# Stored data

==*==

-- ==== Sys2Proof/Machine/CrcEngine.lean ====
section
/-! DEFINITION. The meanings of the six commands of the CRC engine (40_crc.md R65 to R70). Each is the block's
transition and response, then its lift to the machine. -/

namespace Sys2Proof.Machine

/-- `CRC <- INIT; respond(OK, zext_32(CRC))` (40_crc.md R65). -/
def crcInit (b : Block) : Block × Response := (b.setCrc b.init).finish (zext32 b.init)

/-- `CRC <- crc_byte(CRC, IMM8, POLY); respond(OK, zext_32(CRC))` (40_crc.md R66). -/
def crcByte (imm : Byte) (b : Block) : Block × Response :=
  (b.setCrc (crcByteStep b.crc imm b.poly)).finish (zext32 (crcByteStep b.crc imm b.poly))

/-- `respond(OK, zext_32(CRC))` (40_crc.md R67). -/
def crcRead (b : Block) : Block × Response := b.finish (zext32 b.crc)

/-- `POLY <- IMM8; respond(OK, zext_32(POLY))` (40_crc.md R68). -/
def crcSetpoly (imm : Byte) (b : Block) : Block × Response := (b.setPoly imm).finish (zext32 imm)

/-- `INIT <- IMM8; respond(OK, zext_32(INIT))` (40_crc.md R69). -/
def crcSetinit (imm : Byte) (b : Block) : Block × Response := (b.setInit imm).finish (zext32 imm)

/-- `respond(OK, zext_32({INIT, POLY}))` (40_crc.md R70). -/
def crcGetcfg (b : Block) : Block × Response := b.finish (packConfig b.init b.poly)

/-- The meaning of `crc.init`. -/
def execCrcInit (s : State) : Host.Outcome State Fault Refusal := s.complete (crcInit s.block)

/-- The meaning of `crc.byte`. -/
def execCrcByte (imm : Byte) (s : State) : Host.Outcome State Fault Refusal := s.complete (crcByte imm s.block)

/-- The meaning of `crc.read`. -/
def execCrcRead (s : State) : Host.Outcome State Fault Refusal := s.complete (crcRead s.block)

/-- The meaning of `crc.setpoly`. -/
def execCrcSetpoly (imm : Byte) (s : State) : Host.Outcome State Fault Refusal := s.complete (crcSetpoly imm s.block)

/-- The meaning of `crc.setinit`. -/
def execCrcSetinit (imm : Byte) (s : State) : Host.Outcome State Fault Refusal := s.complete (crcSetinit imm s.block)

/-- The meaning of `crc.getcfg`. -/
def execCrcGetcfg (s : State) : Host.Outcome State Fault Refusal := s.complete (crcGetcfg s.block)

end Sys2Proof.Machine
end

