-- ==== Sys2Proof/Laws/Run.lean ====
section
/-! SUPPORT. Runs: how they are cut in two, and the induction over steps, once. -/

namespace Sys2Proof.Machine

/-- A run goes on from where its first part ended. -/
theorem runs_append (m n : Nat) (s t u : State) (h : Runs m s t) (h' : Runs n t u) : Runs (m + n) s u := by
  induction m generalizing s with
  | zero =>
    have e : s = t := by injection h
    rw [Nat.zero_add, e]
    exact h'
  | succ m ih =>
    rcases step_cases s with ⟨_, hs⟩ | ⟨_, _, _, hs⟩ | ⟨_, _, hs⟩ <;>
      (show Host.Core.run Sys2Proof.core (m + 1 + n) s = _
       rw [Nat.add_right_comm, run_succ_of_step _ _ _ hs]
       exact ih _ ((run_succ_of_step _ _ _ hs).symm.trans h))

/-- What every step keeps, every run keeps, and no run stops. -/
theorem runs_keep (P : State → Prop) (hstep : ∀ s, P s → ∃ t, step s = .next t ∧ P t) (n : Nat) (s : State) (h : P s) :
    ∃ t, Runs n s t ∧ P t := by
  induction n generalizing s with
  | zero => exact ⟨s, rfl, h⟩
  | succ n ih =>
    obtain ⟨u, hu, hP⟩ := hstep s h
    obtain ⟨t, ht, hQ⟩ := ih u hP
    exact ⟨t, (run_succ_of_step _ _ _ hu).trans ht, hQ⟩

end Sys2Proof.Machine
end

==*==

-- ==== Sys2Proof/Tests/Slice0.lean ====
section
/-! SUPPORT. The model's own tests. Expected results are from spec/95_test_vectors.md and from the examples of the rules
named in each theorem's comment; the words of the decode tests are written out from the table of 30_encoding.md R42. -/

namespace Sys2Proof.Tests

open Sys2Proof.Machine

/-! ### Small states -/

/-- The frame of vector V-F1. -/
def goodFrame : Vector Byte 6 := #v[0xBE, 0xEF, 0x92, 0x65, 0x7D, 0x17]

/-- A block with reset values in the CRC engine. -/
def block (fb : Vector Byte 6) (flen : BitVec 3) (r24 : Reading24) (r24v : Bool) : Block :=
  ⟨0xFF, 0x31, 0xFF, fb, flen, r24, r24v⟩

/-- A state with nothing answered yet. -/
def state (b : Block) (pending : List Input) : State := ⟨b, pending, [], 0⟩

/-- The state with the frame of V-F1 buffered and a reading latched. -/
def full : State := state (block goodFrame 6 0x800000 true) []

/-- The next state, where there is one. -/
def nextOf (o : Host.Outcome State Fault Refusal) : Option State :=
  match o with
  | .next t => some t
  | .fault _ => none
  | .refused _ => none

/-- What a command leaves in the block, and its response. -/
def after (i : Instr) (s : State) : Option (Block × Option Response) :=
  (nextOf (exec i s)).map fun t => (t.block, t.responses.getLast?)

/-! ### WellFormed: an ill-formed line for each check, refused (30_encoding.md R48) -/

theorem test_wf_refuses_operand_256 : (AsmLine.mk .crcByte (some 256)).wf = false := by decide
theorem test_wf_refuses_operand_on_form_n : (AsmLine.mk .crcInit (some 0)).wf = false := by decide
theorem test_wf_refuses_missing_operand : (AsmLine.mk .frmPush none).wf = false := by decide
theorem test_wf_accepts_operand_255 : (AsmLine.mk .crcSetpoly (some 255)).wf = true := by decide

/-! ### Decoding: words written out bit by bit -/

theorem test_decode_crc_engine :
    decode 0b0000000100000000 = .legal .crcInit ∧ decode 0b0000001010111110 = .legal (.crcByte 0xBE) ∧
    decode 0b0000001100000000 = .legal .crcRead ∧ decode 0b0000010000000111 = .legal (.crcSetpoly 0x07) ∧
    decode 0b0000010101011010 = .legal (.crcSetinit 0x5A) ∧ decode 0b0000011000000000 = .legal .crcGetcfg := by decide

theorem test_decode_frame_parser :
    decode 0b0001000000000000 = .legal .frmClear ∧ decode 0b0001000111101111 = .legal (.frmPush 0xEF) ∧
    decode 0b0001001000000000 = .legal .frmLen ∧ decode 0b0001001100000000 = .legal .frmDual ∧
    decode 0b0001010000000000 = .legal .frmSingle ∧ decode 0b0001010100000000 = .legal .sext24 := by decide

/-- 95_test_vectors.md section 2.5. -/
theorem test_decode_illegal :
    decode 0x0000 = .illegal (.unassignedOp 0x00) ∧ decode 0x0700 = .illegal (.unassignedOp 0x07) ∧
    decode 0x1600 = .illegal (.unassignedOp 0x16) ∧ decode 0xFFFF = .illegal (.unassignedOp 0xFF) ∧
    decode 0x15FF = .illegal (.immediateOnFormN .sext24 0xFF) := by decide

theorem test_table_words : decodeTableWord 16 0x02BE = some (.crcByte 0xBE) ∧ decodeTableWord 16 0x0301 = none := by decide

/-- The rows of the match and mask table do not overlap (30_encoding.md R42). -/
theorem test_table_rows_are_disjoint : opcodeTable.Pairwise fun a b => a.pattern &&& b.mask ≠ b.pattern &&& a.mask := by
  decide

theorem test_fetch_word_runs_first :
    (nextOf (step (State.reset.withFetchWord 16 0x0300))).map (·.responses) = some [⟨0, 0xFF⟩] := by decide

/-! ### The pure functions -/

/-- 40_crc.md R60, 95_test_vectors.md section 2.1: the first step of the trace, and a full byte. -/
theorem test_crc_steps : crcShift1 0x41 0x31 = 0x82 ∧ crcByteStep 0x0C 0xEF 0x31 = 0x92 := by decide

==*==

# TASK DESCRIPTION
Copy out each line of the records where the string "setCrc" appears.

# REPLY
def crcInit (b : Block) : Block × Response := (b.setCrc b.init).finish (zext32 b.init)
  (b.setCrc (crcByteStep b.crc imm b.poly)).finish (zext32 (crcByteStep b.crc imm b.poly))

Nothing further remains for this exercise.